▶ [WORK TO BE COMPLETED]: Print out all of the data below, keeping it identical to the original.

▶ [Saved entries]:
/-- A malformed entry in queue `q` (R162, R174, R175): the reason, the halt, and the record of a chain that has one. `hd` is the
head entry of such a chain. -/
def State.malformed (s : State) (q : Nat) (reason : BitVec 4) (hd : Option Payload) : State :=
  let s := (s.modQueue q fun x => { x with reason := reason }).badRecord q hd
  match s.partOfQueue q with
  | none => s.haltQueue q
  | some p =>
    if (s.part p).state = .active then
      ((s.capture causeHalt (some p) false (s.partEntries (some p) [] false)).foundWith p q).haltPart p
    else s

/-! ### PARTITION_CREATE (R291, R292) -/

/-- The partition that a PARTITION_CREATE chain describes. -/
def createPart (w : Words) (bitmap : List Nat) : Part :=
  { Part.free with
    state := .active, key := field w.w6 8 12, gen := field w.w6 20 4, cls := field w.w6 24 5, asid := field w.w7 0 16,
    requester := field w.w7 16 16, bitmap := bitmap, qbase := fieldN w.ext1 0 12, qcount := fieldN w.ext1 16 12,
    bbase := fieldN w.ext1 32 14, bcount := fieldN w.ext1 48 15, weldPorts := field w.ext2 0 32 }

/-- PART of a steward kind. -/
def Words.partIdx (w : Words) : Nat := fieldN w.w6 0 8

/-- Two ranges overlap: they have an element in common. -/
def overlaps (b1 n1 b2 n2 : Nat) : Bool := decide (0 < n1 ∧ 0 < n2 ∧ b1 < b2 + n2 ∧ b2 < b1 + n1)

/-- Milliseconds before a released key may be created again (R292), in ps. -/
def keyHoldPs : Nat := 160 * msPs

/-- What the checks of R292 decide. -/
inductive CreateCheck where
  | refuse
  | wait (until_ : Nat)
  | go
deriving DecidableEq, Repr

/-- The checks of PARTITION_CREATE (R292, R338). -/
def State.createCheck (s : State) (w : Words) : CreateCheck :=
  let i := w.partIdx
  let n := createPart w []
  let o := s.part i
  if s.prov.tapOpen then .refuse
  else if bit w.w6 32 then
    if o.state ≠ .free && o.key = n.key && o.gen = n.gen && o.cls = n.cls && o.asid = n.asid &&
        o.requester = n.requester && o.qbase = n.qbase && o.qcount = n.qcount && o.bbase = n.bbase &&
        o.bcount = n.bcount && o.weldPorts = n.weldPorts then .go else .refuse
  else if o.state ≠ .free || (s.partOfKey n.key).isSome ||
      (s.tab.parts.any fun e => e.2.state ≠ .free &&
        (overlaps n.qbase n.qcount e.2.qbase e.2.qcount || overlaps n.bbase n.bcount e.2.bbase e.2.bcount ||
          n.weldPorts &&& e.2.weldPorts ≠ 0)) then .refuse
  else
    match s.tab.released.find? fun e => e.1 = n.key && decide (s.time.now < e.2 + keyHoldPs) with
    | some e => .wait (e.2 + keyHoldPs)
    | none => .go

/-- Endpoints of a bitmap. -/
def bitmapOf (bs : List Byte) : List Nat :=
  (List.range bs.length).flatMap fun k => (setBits (bs.getD k 0)).map fun b => 8 * k + b

/-- Begin to read the bitmap. -/
def State.createRead (s : State) (c : Nat) : State :=
  s.modHeat c fun h =>
    { h with run := { h.run with due := 0 }, dp := { h.dp with streams := [wordStream .src false h.id.w.src 8192] } }

/-- A dispatched PARTITION_CREATE (R292). -/
def State.startCreate (s : State) (c : Nat) : State :=
  match s.heat c with
  | none => s
  | some h =>
    match s.createCheck h.id.w with
    | .refuse => s.endHeat c .malformed
    | .wait t => s.modHeat c fun h => { h with run := { h.run with due := t } }
    | .go => s.createRead c

/-- Apply a PARTITION_CREATE whose bitmap is read. -/
def State.createApply (s : State) (c : Nat) (h : Heat) (bitmap : List Nat) : State :=
  let w := h.id.w
  let i := w.partIdx
  match s.createCheck w with
  | .go =>
    if bit w.w6 32 then (s.modPart i fun x => { x with bitmap := bitmap }).endHeat c .ok
    else
      let p := createPart w bitmap
      let s := s.diagEnds.setPart i p
      let s := (p.queues).foldl (fun s q => s.setQueue q { Queue.reset with st := .disabled }) s
      s.endHeat c .ok
  | _ => s.endHeat c .malformed

/-! ### KEY_SET and QUOTA_SET (R293, R295) -/

/-- A dispatched KEY_SET. -/
def State.startKeySet (s : State) (c : Nat) : State :=
  match s.heat c with
  | none => s
  | some h =>
    let w := h.id.w
    let key := fieldN w.w6 0 12
    let ks := (setBits (field w.w7 0 40)).foldl (fun t p => Tbl.set false t (p * 4096 + key) (bit w.w6 16)) s.route.keys
    ({ s with route := { s.route with keys := ks } }).endHeat c .ok

/-- The limits that a QUOTA_SET asks for (R294). -/
def quotaOf (w : Words) : Quota :=
  { ingots := fieldN w.w6 8 16, slots := fieldN w.w6 24 17, plans := fieldN w.w6 41 11, staging := fieldN w.w6 52 12,
    pins := fieldN w.w7 0 15, heats := fieldN w.w7 15 13, tags := fieldN w.w7 28 13 }

/-- The items of a quota, in the order of TNG_USE (R320). -/
def Quota.items (q : Quota) : List Nat := [q.ingots, q.slots, q.plans, q.staging, q.pins, q.heats, q.tags]

/-- The engine's totals, in that order (R295). -/
def quotaTotals : List Nat := [32768, 65536, 1024, 2048, 16384, 4080, 4096]

/-- QUOTA_SET may be applied (R295). -/
def State.quotaFits (s : State) (i : Nat) (n : Quota) : Bool :=
  let others := s.tab.parts.filter fun e => e.1 ≠ i && e.2.state ≠ .free
  let sum (k : Nat) : Nat := (others.map fun e => e.2.quota.items.getD k 0).sum
  (s.part i).state ≠ .free &&
    (List.range 7).all fun k =>
      decide (sum k + n.items.getD k 0 ≤ quotaTotals.getD k 0) && decide ((s.use i).items.getD k 0 ≤ n.items.getD k 0)

/-- A dispatched QUOTA_SET. -/
def State.startQuota (s : State) (c : Nat) : State :=
  match s.heat c with
  | none => s
  | some h =>
    let w := h.id.w
    if s.quotaFits w.partIdx (quotaOf w) then
      (s.modPart w.partIdx fun x =>
        { x with quota := quotaOf w, crash := if bit w.w7 41 then w.ext1 else x.crash }).endHeat c .ok
    else s.endHeat c .quotaExceeded

/-! ### PARTITION_RESET and release (R298 to R300) -/

/-- Spacing of resets (R300), in ps. -/
def resetGapPs : Nat := 10 * msPs

/-- The barrier check of R261. -/
def State.barCheckAll (s : State) (p : Nat) : State :=
  let x := s.part p
  let left := s.tab.bars.filter fun e =>
    x.bbase ≤ e.1 && e.1 < x.bbase + x.bcount && (e.2.count ≠ 0 || e.2.armed)
  match left with
  | [] => s
  | (i, _) :: _ =>
    let s := left.foldl (fun s e => s.setBar e.1 Bar.clean) s
    { s with tng := { s.tng with leftValid := true, leftCount := BitVec.ofNat 15 left.length, leftFirst := BitVec.ofNat 14 i } }

/-- Plans, circuits and slots of a partition of key `key` are gone (R298). -/
def State.clearTables (s : State) (p : Nat) (key : BitVec 12) : State :=
  let s := (s.tab.plans.filter fun e => match e.2 with
    | some y => y.part = p
    | none => false).foldl (fun s e => s.unloadPlan e.1) s
  let s := (s.route.circ.filter fun e => e.2.any fun y => y.key = key).foldl (fun s e => s.freeCirc e.1) s
  (s.hrt.slots.filter fun e => e.1 / 65536 = p).foldl (fun s e => s.releaseSlot p (e.1 % 65536)) s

▶ [RESPONSE AREA]:
/-- A malformed entry in queue `q` (R162, R174, R175): the reason, the halt, and the record of a chain that has one. `hd` is the
head entry of such a chain. -/
def State.malformed (s : State) (q : Nat) (reason : BitVec 4) (hd : Option Payload) : State :=
  let s := (s.modQueue q fun x => { x with reason := reason }).badRecord q hd
  match s.partOfQueue q with
  | none => s.haltQueue q
  | some p =>
    if (s.part p).state = .active then
      ((s.capture causeHalt (some p) false (s.partEntries (some p) [] false)).foundWith p q).haltPart p
    else s

/-! ### PARTITION_CREATE (R291, R292) -/

/-- The partition that a PARTITION_CREATE chain describes. -/
def createPart (w : Words) (bitmap : List Nat) : Part :=
  { Part.free with
    state := .active, key := field w.w6 8 12, gen := field w.w6 20 4, cls := field w.w6 24 5, asid := field w.w7 0 16,
    requester := field w.w7 16 16, bitmap := bitmap, qbase := fieldN w.ext1 0 12, qcount := fieldN w.ext1 16 12,
    bbase := fieldN w.ext1 32 14, bcount := fieldN w.ext1 48 15, weldPorts := field w.ext2 0 32 }

/-- PART of a steward kind. -/
def Words.partIdx (w : Words) : Nat := fieldN w.w6 0 8

/-- Two ranges overlap: they have an element in common. -/
def overlaps (b1 n1 b2 n2 : Nat) : Bool := decide (0 < n1 ∧ 0 < n2 ∧ b1 < b2 + n2 ∧ b2 < b1 + n1)

/-- Milliseconds before a released key may be created again (R292), in ps. -/
def keyHoldPs : Nat := 160 * msPs

/-- What the checks of R292 decide. -/
inductive CreateCheck where
  | refuse
  | wait (until_ : Nat)
  | go
deriving DecidableEq, Repr

/-- The checks of PARTITION_CREATE (R292, R338). -/
def State.createCheck (s : State) (w : Words) : CreateCheck :=
  let i := w.partIdx
  let n := createPart w []
  let o := s.part i
  if s.prov.tapOpen then .refuse
  else if bit w.w6 32 then
    if o.state ≠ .free && o.key = n.key && o.gen = n.gen && o.cls = n.cls && o.asid = n.asid &&
        o.requester = n.requester && o.qbase = n.qbase && o.qcount = n.qcount && o.bbase = n.bbase &&
        o.bcount = n.bcount && o.weldPorts = n.weldPorts then .go else .refuse
  else if o.state ≠ .free || (s.partOfKey n.key).isSome ||
      (s.tab.parts.any fun e => e.2.state ≠ .free &&
        (overlaps n.qbase n.qcount e.2.qbase e.2.qcount || overlaps n.bbase n.bcount e.2.bbase e.2.bcount ||
          n.weldPorts &&& e.2.weldPorts ≠ 0)) then .refuse
  else
    match s.tab.released.find? fun e => e.1 = n.key && decide (s.time.now < e.2 + keyHoldPs) with
    | some e => .wait (e.2 + keyHoldPs)
    | none => .go

/-- Endpoints of a bitmap. -/
def bitmapOf (bs : List Byte) : List Nat :=
  (List.range bs.length).flatMap fun k => (setBits (bs.getD k 0)).map fun b => 8 * k + b

/-- Begin to read the bitmap. -/
def State.createRead (s : State) (c : Nat) : State :=
  s.modHeat c fun h =>
    { h with run := { h.run with due := 0 }, dp := { h.dp with streams := [wordStream .src false h.id.w.src 8192] } }

/-- A dispatched PARTITION_CREATE (R292). -/
def State.startCreate (s : State) (c : Nat) : State :=
  match s.heat c with
  | none => s
  | some h =>
    match s.createCheck h.id.w with
    | .refuse => s.endHeat c .malformed
    | .wait t => s.modHeat c fun h => { h with run := { h.run with due := t } }
    | .go => s.createRead c

/-- Apply a PARTITION_CREATE whose bitmap is read. -/
def State.createApply (s : State) (c : Nat) (h : Heat) (bitmap : List Nat) : State :=
  let w := h.id.w
  let i := w.partIdx
  match s.createCheck w with
  | .go =>
    if bit w.w6 32 then (s.modPart i fun x => { x with bitmap := bitmap }).endHeat c .ok
    else
      let p := createPart w bitmap
      let s := s.diagEnds.setPart i p
      let s := (p.queues).foldl (fun s q => s.setQueue q { Queue.reset with st := .disabled }) s
      s.endHeat c .ok
  | _ => s.endHeat c .malformed

/-! ### KEY_SET and QUOTA_SET (R293, R295) -/

/-- A dispatched KEY_SET. -/
def State.startKeySet (s : State) (c : Nat) : State :=
  match s.heat c with
  | none => s
  | some h =>
    let w := h.id.w
    let key := fieldN w.w6 0 12
    let ks := (setBits (field w.w7 0 40)).foldl (fun t p => Tbl.set false t (p * 4096 + key) (bit w.w6 16)) s.route.keys
    ({ s with route := { s.route with keys := ks } }).endHeat c .ok

/-- The limits that a QUOTA_SET asks for (R294). -/
def quotaOf (w : Words) : Quota :=
  { ingots := fieldN w.w6 8 16, slots := fieldN w.w6 24 17, plans := fieldN w.w6 41 11, staging := fieldN w.w6 52 12,
    pins := fieldN w.w7 0 15, heats := fieldN w.w7 15 13, tags := fieldN w.w7 28 13 }

/-- The items of a quota, in the order of TNG_USE (R320). -/
def Quota.items (q : Quota) : List Nat := [q.ingots, q.slots, q.plans, q.staging, q.pins, q.heats, q.tags]

/-- The engine's totals, in that order (R295). -/
def quotaTotals : List Nat := [32768, 65536, 1024, 2048, 16384, 4080, 4096]

/-- QUOTA_SET may be applied (R295). -/
def State.quotaFits (s : State) (i : Nat) (n : Quota) : Bool :=
  let others := s.tab.parts.filter fun e => e.1 ≠ i && e.2.state ≠ .free
  let sum (k : Nat) : Nat := (others.map fun e => e.2.quota.items.getD k 0).sum
  (s.part i).state ≠ .free &&
    (List.range 7).all fun k =>
      decide (sum k + n.items.getD k 0 ≤ quotaTotals.getD k 0) && decide ((s.use i).items.getD k 0 ≤ n.items.getD k 0)

/-- A dispatched QUOTA_SET. -/
def State.startQuota (s : State) (c : Nat) : State :=
  match s.heat c with
  | none => s
  | some h =>
    let w := h.id.w
    if s.quotaFits w.partIdx (quotaOf w) then
      (s.modPart w.partIdx fun x =>
        { x with quota := quotaOf w, crash := if bit w.w7 41 then w.ext1 else x.crash }).endHeat c .ok
    else s.endHeat c .quotaExceeded

/-! ### PARTITION_RESET and release (R298 to R300) -/

/-- Spacing of resets (R300), in ps. -/
def resetGapPs : Nat := 10 * msPs

/-- The barrier check of R261. -/
def State.barCheckAll (s : State) (p : Nat) : State :=
  let x := s.part p
  let left := s.tab.bars.filter fun e =>
    x.bbase ≤ e.1 && e.1 < x.bbase + x.bcount && (e.2.count ≠ 0 || e.2.armed)
  match left with
  | [] => s
  | (i, _) :: _ =>
    let s := left.foldl (fun s e => s.setBar e.1 Bar.clean) s
    { s with tng := { s.tng with leftValid := true, leftCount := BitVec.ofNat 15 left.length, leftFirst := BitVec.ofNat 14 i } }

/-- Plans, circuits and slots of a partition of key `key` are gone (R298). -/
def State.clearTables (s : State) (p : Nat) (key : BitVec 12) : State :=
  let s := (s.tab.plans.filter fun e => match e.2 with
    | some y => y.part = p
    | none => false).foldl (fun s e => s.unloadPlan e.1) s
  let s := (s.route.circ.filter fun e => e.2.any fun y => y.key = key).foldl (fun s e => s.freeCirc e.1) s
  (s.hrt.slots.filter fun e => e.1 / 65536 = p).foldl (fun s e => s.releaseSlot p (e.1 % 65536)) s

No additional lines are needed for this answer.